Objective: Stroke increases the risk of dementias, including Alzheimer disease (AD), but it is unknown whether persons with AD have a higher risk of strokes. We investigated whether noninstitutionalized persons with AD were more likely to experience incident stroke than persons without AD and whether there are differences in the incidence of ischemic or hemorrhagic strokes.

Methods: We performed a register-based matched cohort study including all community-dwelling persons with verified clinical diagnosis of AD, residing in Finland on December 31, 2005, and a single age-, sex-, and region of residence–matched comparison person without AD for each individual with AD (n = 56,186, mean age 79.6 [SD 6.9] years). Persons with previous strokes and their matched participants were excluded, leaving 50,808 individuals with 2,947 incident strokes occurring between January 1, 2006, and December 31, 2009. Diagnosis of AD was based on prescription reimbursement register and diagnosis of stroke on hospital discharge register of Finland.

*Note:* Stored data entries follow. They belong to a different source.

@[simp] theorem setBlk_pending (b : Nat) (x : BlkFlt) (s : State) : (setBlk b x s).pending = s.pending := rfl
@[simp] theorem setBlk_free (b : Nat) (x : BlkFlt) (s : State) : (setBlk b x s).free = s.free := rfl
@[simp] theorem setBlk_out (b : Nat) (x : BlkFlt) (s : State) : (setBlk b x s).out = s.out := rfl
@[simp] theorem setBlk_slot (b : Nat) (x : BlkFlt) (s : State) : (setBlk b x s).slot = s.slot := rfl
@[simp] theorem setBlk_porSlot (b : Nat) (x : BlkFlt) (s : State) : (setBlk b x s).porSlot = s.porSlot := rfl
@[simp] theorem setBlk_fuses (b : Nat) (x : BlkFlt) (s : State) : (setBlk b x s).fuses = s.fuses := rfl
@[simp] theorem setBlk_boot (b : Nat) (x : BlkFlt) (s : State) : (setBlk b x s).boot = s.boot := rfl
@[simp] theorem setBlk_cpx (b : Nat) (x : BlkFlt) (s : State) : (setBlk b x s).cpx = s.cpx := rfl
@[simp] theorem setBlk_whl (b : Nat) (x : BlkFlt) (s : State) : (setBlk b x s).whl = s.whl := rfl
@[simp] theorem setBlk_hif (b : Nat) (x : BlkFlt) (s : State) : (setBlk b x s).hif = s.hif := rfl
@[simp] theorem setBlk_coil (b : Nat) (x : BlkFlt) (s : State) : (setBlk b x s).coil = s.coil := rfl
@[simp] theorem setBlk_nvs (b : Nat) (x : BlkFlt) (s : State) : (setBlk b x s).nvs = s.nvs := rfl
@[simp] theorem setBlk_rtc (b : Nat) (x : BlkFlt) (s : State) : (setBlk b x s).rtc = s.rtc := rfl
@[simp] theorem setBlk_afe (b : Nat) (x : BlkFlt) (s : State) : (setBlk b x s).afe = s.afe := rfl
@[simp] theorem setBlk_pin (b : Nat) (x : BlkFlt) (s : State) : (setBlk b x s).pin = s.pin := rfl
@[simp] theorem setBlk_dec (b : Nat) (x : BlkFlt) (s : State) : (setBlk b x s).dec = s.dec := rfl
@[simp] theorem setBlk_pnt (b : Nat) (x : BlkFlt) (s : State) : (setBlk b x s).pnt = s.pnt := rfl
@[simp] theorem setBlk_pq (b : Nat) (x : BlkFlt) (s : State) : (setBlk b x s).pq = s.pq := rfl
@[simp] theorem setBlk_cal (b : Nat) (x : BlkFlt) (s : State) : (setBlk b x s).cal = s.cal := rfl
@[simp] theorem setBlk_trf (b : Nat) (x : BlkFlt) (s : State) : (setBlk b x s).trf = s.trf := rfl
@[simp] theorem setBlk_crd (b : Nat) (x : BlkFlt) (s : State) : (setBlk b x s).crd = s.crd := rfl
@[simp] theorem setBlk_sgr (b : Nat) (x : BlkFlt) (s : State) : (setBlk b x s).sgr = s.sgr := rfl
@[simp] theorem setBlk_tmp (b : Nat) (x : BlkFlt) (s : State) : (setBlk b x s).tmp = s.tmp := rfl

@[simp] theorem setStrm_pending (m : Nat) (x : Strm) (s : State) : (setStrm m x s).pending = s.pending := rfl
@[simp] theorem setStrm_free (m : Nat) (x : Strm) (s : State) : (setStrm m x s).free = s.free := rfl
@[simp] theorem setStrm_out (m : Nat) (x : Strm) (s : State) : (setStrm m x s).out = s.out := rfl
@[simp] theorem setStrm_slot (m : Nat) (x : Strm) (s : State) : (setStrm m x s).slot = s.slot := rfl
@[simp] theorem setStrm_porSlot (m : Nat) (x : Strm) (s : State) : (setStrm m x s).porSlot = s.porSlot := rfl
@[simp] theorem setStrm_fuses (m : Nat) (x : Strm) (s : State) : (setStrm m x s).fuses = s.fuses := rfl
@[simp] theorem setStrm_boot (m : Nat) (x : Strm) (s : State) : (setStrm m x s).boot = s.boot := rfl
@[simp] theorem setStrm_cpx (m : Nat) (x : Strm) (s : State) : (setStrm m x s).cpx = s.cpx := rfl
@[simp] theorem setStrm_whl (m : Nat) (x : Strm) (s : State) : (setStrm m x s).whl = s.whl := rfl
@[simp] theorem setStrm_flt (m : Nat) (x : Strm) (s : State) : (setStrm m x s).flt = s.flt := rfl
@[simp] theorem setStrm_hif (m : Nat) (x : Strm) (s : State) : (setStrm m x s).hif = s.hif := rfl
@[simp] theorem setStrm_coil (m : Nat) (x : Strm) (s : State) : (setStrm m x s).coil = s.coil := rfl
@[simp] theorem setStrm_nvs (m : Nat) (x : Strm) (s : State) : (setStrm m x s).nvs = s.nvs := rfl
@[simp] theorem setStrm_rtc (m : Nat) (x : Strm) (s : State) : (setStrm m x s).rtc = s.rtc := rfl
@[simp] theorem setStrm_afe (m : Nat) (x : Strm) (s : State) : (setStrm m x s).afe = s.afe := rfl
@[simp] theorem setStrm_pin (m : Nat) (x : Strm) (s : State) : (setStrm m x s).pin = s.pin := rfl
@[simp] theorem setStrm_pnt (m : Nat) (x : Strm) (s : State) : (setStrm m x s).pnt = s.pnt := rfl
@[simp] theorem setStrm_pq (m : Nat) (x : Strm) (s : State) : (setStrm m x s).pq = s.pq := rfl
@[simp] theorem setStrm_cal (m : Nat) (x : Strm) (s : State) : (setStrm m x s).cal = s.cal := rfl
@[simp] theorem setStrm_trf (m : Nat) (x : Strm) (s : State) : (setStrm m x s).trf = s.trf := rfl
@[simp] theorem setStrm_crd (m : Nat) (x : Strm) (s : State) : (setStrm m x s).crd = s.crd := rfl
@[simp] theorem setStrm_sgr (m : Nat) (x : Strm) (s : State) : (setStrm m x s).sgr = s.sgr := rfl
@[simp] theorem setStrm_tmp (m : Nat) (x : Strm) (s : State) : (setStrm m x s).tmp = s.tmp := rfl

@[simp] theorem setPair_pending (i : Nat) (x : Pair) (s : State) : (setPair i x s).pending = s.pending := rfl
@[simp] theorem setPair_free (i : Nat) (x : Pair) (s : State) : (setPair i x s).free = s.free := rfl
@[simp] theorem setPair_out (i : Nat) (x : Pair) (s : State) : (setPair i x s).out = s.out := rfl
@[simp] theorem setPair_slot (i : Nat) (x : Pair) (s : State) : (setPair i x s).slot = s.slot := rfl
@[simp] theorem setPair_porSlot (i : Nat) (x : Pair) (s : State) : (setPair i x s).porSlot = s.porSlot := rfl
@[simp] theorem setPair_fuses (i : Nat) (x : Pair) (s : State) : (setPair i x s).fuses = s.fuses := rfl
@[simp] theorem setPair_boot (i : Nat) (x : Pair) (s : State) : (setPair i x s).boot = s.boot := rfl
@[simp] theorem setPair_cpx (i : Nat) (x : Pair) (s : State) : (setPair i x s).cpx = s.cpx := rfl
@[simp] theorem setPair_whl (i : Nat) (x : Pair) (s : State) : (setPair i x s).whl = s.whl := rfl
@[simp] theorem setPair_flt (i : Nat) (x : Pair) (s : State) : (setPair i x s).flt = s.flt := rfl
@[simp] theorem setPair_hif (i : Nat) (x : Pair) (s : State) : (setPair i x s).hif = s.hif := rfl
@[simp] theorem setPair_coil (i : Nat) (x : Pair) (s : State) : (setPair i x s).coil = s.coil := rfl
@[simp] theorem setPair_nvs (i : Nat) (x : Pair) (s : State) : (setPair i x s).nvs = s.nvs := rfl
@[simp] theorem setPair_rtc (i : Nat) (x : Pair) (s : State) : (setPair i x s).rtc = s.rtc := rfl
@[simp] theorem setPair_afe (i : Nat) (x : Pair) (s : State) : (setPair i x s).afe = s.afe := rfl
@[simp] theorem setPair_pin (i : Nat) (x : Pair) (s : State) : (setPair i x s).pin = s.pin := rfl
@[simp] theorem setPair_pnt (i : Nat) (x : Pair) (s : State) : (setPair i x s).pnt = s.pnt := rfl
@[simp] theorem setPair_pq (i : Nat) (x : Pair) (s : State) : (setPair i x s).pq = s.pq := rfl
@[simp] theorem setPair_cal (i : Nat) (x : Pair) (s : State) : (setPair i x s).cal = s.cal := rfl
@[simp] theorem setPair_trf (i : Nat) (x : Pair) (s : State) : (setPair i x s).trf = s.trf := rfl
@[simp] theorem setPair_crd (i : Nat) (x : Pair) (s : State) : (setPair i x s).crd = s.crd := rfl
@[simp] theorem setPair_sgr (i : Nat) (x : Pair) (s : State) : (setPair i x s).sgr = s.sgr := rfl
@[simp] theorem setPair_tmp (i : Nat) (x : Pair) (s : State) : (setPair i x s).tmp = s.tmp := rfl

@[simp] theorem setShadow_pending (b : Nat) (x : ShadowMod) (s : State) : (setShadow b x s).pending = s.pending := rfl
@[simp] theorem setShadow_free (b : Nat) (x : ShadowMod) (s : State) : (setShadow b x s).free = s.free := rfl
@[simp] theorem setShadow_out (b : Nat) (x : ShadowMod) (s : State) : (setShadow b x s).out = s.out := rfl
@[simp] theorem setShadow_slot (b : Nat) (x : ShadowMod) (s : State) : (setShadow b x s).slot = s.slot := rfl
@[simp] theorem setShadow_porSlot (b : Nat) (x : ShadowMod) (s : State) : (setShadow b x s).porSlot = s.porSlot := rfl
@[simp] theorem setShadow_fuses (b : Nat) (x : ShadowMod) (s : State) : (setShadow b x s).fuses = s.fuses := rfl
@[simp] theorem setShadow_boot (b : Nat) (x : ShadowMod) (s : State) : (setShadow b x s).boot = s.boot := rfl
@[simp] theorem setShadow_cpx (b : Nat) (x : ShadowMod) (s : State) : (setShadow b x s).cpx = s.cpx := rfl
@[simp] theorem setShadow_whl (b : Nat) (x : ShadowMod) (s : State) : (setShadow b x s).whl = s.whl := rfl
@[simp] theorem setShadow_flt (b : Nat) (x : ShadowMod) (s : State) : (setShadow b x s).flt = s.flt := rfl
@[simp] theorem setShadow_hif (b : Nat) (x : ShadowMod) (s : State) : (setShadow b x s).hif = s.hif := rfl
@[simp] theorem setShadow_coil (b : Nat) (x : ShadowMod) (s : State) : (setShadow b x s).coil = s.coil := rfl
@[simp] theorem setShadow_nvs (b : Nat) (x : ShadowMod) (s : State) : (setShadow b x s).nvs = s.nvs := rfl
@[simp] theorem setShadow_rtc (b : Nat) (x : ShadowMod) (s : State) : (setShadow b x s).rtc = s.rtc := rfl
@[simp] theorem setShadow_pin (b : Nat) (x : ShadowMod) (s : State) : (setShadow b x s).pin = s.pin := rfl
@[simp] theorem setShadow_dec (b : Nat) (x : ShadowMod) (s : State) : (setShadow b x s).dec = s.dec := rfl
@[simp] theorem setShadow_pnt (b : Nat) (x : ShadowMod) (s : State) : (setShadow b x s).pnt = s.pnt := rfl
@[simp] theorem setShadow_pq (b : Nat) (x : ShadowMod) (s : State) : (setShadow b x s).pq = s.pq := rfl
@[simp] theorem setShadow_cal (b : Nat) (x : ShadowMod) (s : State) : (setShadow b x s).cal = s.cal := rfl
@[simp] theorem setShadow_trf (b : Nat) (x : ShadowMod) (s : State) : (setShadow b x s).trf = s.trf := rfl
@[simp] theorem setShadow_crd (b : Nat) (x : ShadowMod) (s : State) : (setShadow b x s).crd = s.crd := rfl
@[simp] theorem setShadow_sgr (b : Nat) (x : ShadowMod) (s : State) : (setShadow b x s).sgr = s.sgr := rfl
@[simp] theorem setShadow_tmp (b : Nat) (x : ShadowMod) (s : State) : (setShadow b x s).tmp = s.tmp := rfl

@[simp] theorem setMux_pending (a : Nat) (x : AuxMux) (s : State) : (setMux a x s).pending = s.pending := rfl
@[simp] theorem setMux_free (a : Nat) (x : AuxMux) (s : State) : (setMux a x s).free = s.free := rfl
@[simp] theorem setMux_out (a : Nat) (x : AuxMux) (s : State) : (setMux a x s).out = s.out := rfl
@[simp] theorem setMux_slot (a : Nat) (x : AuxMux) (s : State) : (setMux a x s).slot = s.slot := rfl
@[simp] theorem setMux_porSlot (a : Nat) (x : AuxMux) (s : State) : (setMux a x s).porSlot = s.porSlot := rfl
@[simp] theorem setMux_fuses (a : Nat) (x : AuxMux) (s : State) : (setMux a x s).fuses = s.fuses := rfl
@[simp] theorem setMux_boot (a : Nat) (x : AuxMux) (s : State) : (setMux a x s).boot = s.boot := rfl
@[simp] theorem setMux_cpx (a : Nat) (x : AuxMux) (s : State) : (setMux a x s).cpx = s.cpx := rfl
@[simp] theorem setMux_whl (a : Nat) (x : AuxMux) (s : State) : (setMux a x s).whl = s.whl := rfl
@[simp] theorem setMux_flt (a : Nat) (x : AuxMux) (s : State) : (setMux a x s).flt = s.flt := rfl
@[simp] theorem setMux_hif (a : Nat) (x : AuxMux) (s : State) : (setMux a x s).hif = s.hif := rfl
@[simp] theorem setMux_coil (a : Nat) (x : AuxMux) (s : State) : (setMux a x s).coil = s.coil := rfl
@[simp] theorem setMux_nvs (a : Nat) (x : AuxMux) (s : State) : (setMux a x s).nvs = s.nvs := rfl
@[simp] theorem setMux_rtc (a : Nat) (x : AuxMux) (s : State) : (setMux a x s).rtc = s.rtc := rfl
@[simp] theorem setMux_pin (a : Nat) (x : AuxMux) (s : State) : (setMux a x s).pin = s.pin := rfl
@[simp] theorem setMux_dec (a : Nat) (x : AuxMux) (s : State) : (setMux a x s).dec = s.dec := rfl
@[simp] theorem setMux_pnt (a : Nat) (x : AuxMux) (s : State) : (setMux a x s).pnt = s.pnt := rfl
@[simp] theorem setMux_pq (a : Nat) (x : AuxMux) (s : State) : (setMux a x s).pq = s.pq := rfl
@[simp] theorem setMux_cal (a : Nat) (x : AuxMux) (s : State) : (setMux a x s).cal = s.cal := rfl
@[simp] theorem setMux_trf (a : Nat) (x : AuxMux) (s : State) : (setMux a x s).trf = s.trf := rfl
@[simp] theorem setMux_crd (a : Nat) (x : AuxMux) (s : State) : (setMux a x s).crd = s.crd := rfl
@[simp] theorem setMux_sgr (a : Nat) (x : AuxMux) (s : State) : (setMux a x s).sgr = s.sgr := rfl
@[simp] theorem setMux_tmp (a : Nat) (x : AuxMux) (s : State) : (setMux a x s).tmp = s.tmp := rfl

Results: AD dementia was not associated with risk of all strokes or ischemic strokes, but the risk of hemorrhagic strokes was higher among persons with AD (adjusted hazard ratio [95% confidence interval] 1.34 [1.12–1.61]). When the associations were analyzed according to age groups, AD was associated with higher risk of all strokes, regardless of etiology, in the 2 youngest age groups, but not in the older groups. Similar associations were observed when the results were categorized according to age at diagnosis.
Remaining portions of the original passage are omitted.